A wrapper for applying spatialdecon to the Spatial data element in a Seurat object. Unlike spatialdecon, which expects a normalized data matrix, this function operates on raw counts. Scaling for total cells
runspatialdecon(object, ...) ## S4 method for signature 'NanoStringGeoMxSet' runspatialdecon( object, X = NULL, norm_elt = NULL, raw_elt = NULL, wts = NULL, resid_thresh = 3, lower_thresh = 0.5, align_genes = TRUE, is_pure_tumor = NULL, n_tumor_clusters = 10, cell_counts = NULL, cellmerges = NULL, maxit = 1000 ) ## S4 method for signature 'Seurat' runspatialdecon( object, X = NULL, bg = 0.1, wts = NULL, resid_thresh = 3, lower_thresh = 0.5, align_genes = TRUE, is_pure_tumor = NULL, n_tumor_clusters = 10, cell_counts = NULL, cellmerges = NULL, maxit = 1000 )

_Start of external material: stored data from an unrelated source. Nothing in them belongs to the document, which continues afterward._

def getFlow (s : State) (f : Nat) : Flow := tget s.pgr.flows f {}
def modFlow (k : Nat) (f : Flow → Flow) (s : State) : State :=
  s.modPgr fun h => { h with flows := tset h.flows {} k (f (tget h.flows k {})) }

def getSlot (s : State) (i : Nat) : CSlot := tget s.pgr.slots i {}
def modSlot (i : Nat) (f : CSlot → CSlot) (s : State) : State :=
  s.modPgr fun h => { h with slots := tset h.slots {} i (f (tget h.slots i {})) }

def getLane (s : State) (l : Nat) : Lane := tget s.lnk.lanes l {}
def modLane (l : Nat) (f : Lane → Lane) (s : State) : State :=
  s.modLnk fun h => { h with lanes := tset h.lanes {} l (f (tget h.lanes l {})) }

def getCPort (s : State) (c : Nat) : CPort := tget s.lnk.ports c {}
def modCPort (c : Nat) (f : CPort → CPort) (s : State) : State :=
  s.modLnk fun h => { h with ports := tset h.ports {} c (f (tget h.ports c {})) }

def getDom (s : State) (d : Nat) : Dom := tget s.pwr.doms d {}
def modDom (d : Nat) (f : Dom → Dom) (s : State) : State :=
  s.modPwr fun h => { h with doms := tset h.doms {} d (f (tget h.doms d {})) }

/-- A sleeping domain's wake starts; one that is entering a depth finishes its entry first (R301). -/
def Dom.roused (D : Dom) : Dom :=
  if D.entering.isSome then { D with wakeDue := true }
  else if D.depth = 0 then D
  else { D with waking := true, wakeDue := false, wakeAt := none }

/-- An access to a core unit: at bench, it wakes (R304). -/
def access (d : Nat) (s : State) : State :=
  if (getDom s d).depth = 1 || (getDom s d).entering.isSome then modDom d Dom.roused s else s

def getVec (s : State) (v : Nat) : Vec := tget s.err.vecs v {}
def modVec (v : Nat) (f : Vec → Vec) (s : State) : State :=
  s.modErr fun h => { h with vecs := tset h.vecs {} v (f (tget h.vecs v {})) }

/-- The pair of a flag and a value that draws a free value: the counter moves on (the model's own). -/
def drawn (s : State) : State := { s with freeCtr := s.freeCtr + 1 }

/-- The block has left reset and accepts work (R28, R48). -/
def running (s : State) : Bool := s.phase = .running

/-- An effect that happens only outside the resets. -/
def whenRunning (f : State → State) (s : State) : State := if running s then f s else s

/-- Work that the quiesce phase of a warm reset still carries on (R51). -/
def whenLive (f : State → State) (s : State) : State := if running s || s.phase = .quiesce then f s else s

/-! The time base (R212) and its stamps (R217–R222). -/

/-- The time base in units of 2^-32 ns. -/
def now32 (t : Tim) : Int := ((t.sec * 1000000000 + t.ns : Nat) : Int) * 4294967296 + (t.frac : Int)

/-- The time base in 1/16 ns, cut (R217). -/
def now16 (s : State) : Int := now32 s.tim / 268435456

/-- One 125 µs cycle, and other spans, in 1/16 ns. -/
def cycle16 : Int := 2000000
def us16 (n : Nat) : Int := (n * 16000 : Nat)

/-- The time base in whole ns. -/
def nowNs (s : State) : Nat := s.tim.sec * 1000000000 + s.tim.ns

/-- The ns from the first instant of the time base's present epoch back to that of its first, and the time base counted from there
(R212). -/
def epochNs (s : State) : Nat := s.tim.epoch * 281474976710656 * 1000000000
def nowAbs (s : State) : Nat := epochNs s + nowNs s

runspatialdecon(object, ...) ## S4 method for signature 'NanoStringGeoMxSet' runspatialdecon( object, X = NULL, norm_elt = NULL, raw_elt = NULL, wts = NULL, resid_thresh = 3, lower_thresh = 0.5, align_genes = TRUE, is_pure_tumor = NULL, n_tumor_clusters = 10, cell_counts = NULL, cellmerges = NULL, maxit = 1000 ) ## S4 method for signature 'Seurat' runspatialdecon( object, X = NULL, bg = 0.1, wts = NULL, resid_thresh = 3, lower_thresh = 0.5, align_genes = TRUE, is_pure_tumor = NULL, n_tumor_clusters = 10, cell_counts = NULL, cellmerges = NULL, maxit = 1000 )
object |
An S4 object such as a Seurat object that includse a "Spatial" element in the "assays" slot or a GeoMxSet object |
... |
Arguments passed to spatialdecon |
X |
Cell profile matrix. If NULL, the safeTME matrix is used. |
norm_elt |
normalized data element in assayData in NanostringGeomxSet object |
raw_elt |
raw data element in assayData in NanostringGeomxSet object |
wts |
Optional, a matrix of weights. |
resid_thresh |
A scalar, sets a threshold on how extreme individual data points' values can be (in log2 units) before getting flagged as outliers and set to NA. |
lower_thresh |
A scalar. Before log2-scale residuals are calculated, both observed and fitted values get thresholded up to this value. Prevents log2-scale residuals from becoming extreme in points near zero. |
align_genes |
Logical. If TRUE, then Y, X, bg, and wts are row-aligned by shared genes. |
is_pure_tumor |
A logical vector denoting whether each AOI consists of pure tumor. If specified, then the algorithm will derive a tumor expression profile and merge it with the immune profiles matrix. |
n_tumor_clusters |
Number of tumor-specific columns to merge into the cell profile matrix. Has an impact only when is_pure_tumor argument is used to indicate pure tumor AOIs. Takes this many clusters from the pure-tumor AOI data and gets the average expression profile in each cluster. Default 10. |
cell_counts |
Number of cells estimated to be within each sample. If provided alongside norm_factors, then the algorithm will additionally output cell abundance esimtates on the scale of cell counts. |
cellmerges |
A list object holding the mapping from beta's cell names to combined cell names. If left NULL, then defaults to a mapping of granular immune cell definitions to broader categories. |
maxit |
Maximum number of iterations. Default 1000. |
bg |
Expected background counts. Either a scalar applied equally to all points in the count matrix, or a matrix with the same dimensions as the count matrix in GetAssayData(object, assay = "Spatial"). Recommended to use a small non-zero value, default of 0.1. |
decon results in list or in GeoMxSet object
For GeoMxSet object, if not given cellmerges and cell_counts, a valid GeoMx S4 object including the following items
In pData
beta: matrix of cell abundance estimates, cells in rows and observations in columns
p: matrix of p-values for H0: beta == 0
t: matrix of t-statistics for H0: beta == 0
se: matrix of standard errors of beta values
prop_of_all: rescaling of beta to sum to 1 in each observation
prop_of_nontumor: rescaling of beta to sum to 1 in each observation, excluding tumor abundance estimates
sigmas: covariance matrices of each observation's beta estimates
In assayData
yhat: a matrix of fitted values
resids: a matrix of residuals from the model fit. (log2(pmax(y, lower_thresh)) - log2(pmax(xb, lower_thresh))).
In experimentData
SpatialDeconMatrix: the cell profile matrix used in the decon fit.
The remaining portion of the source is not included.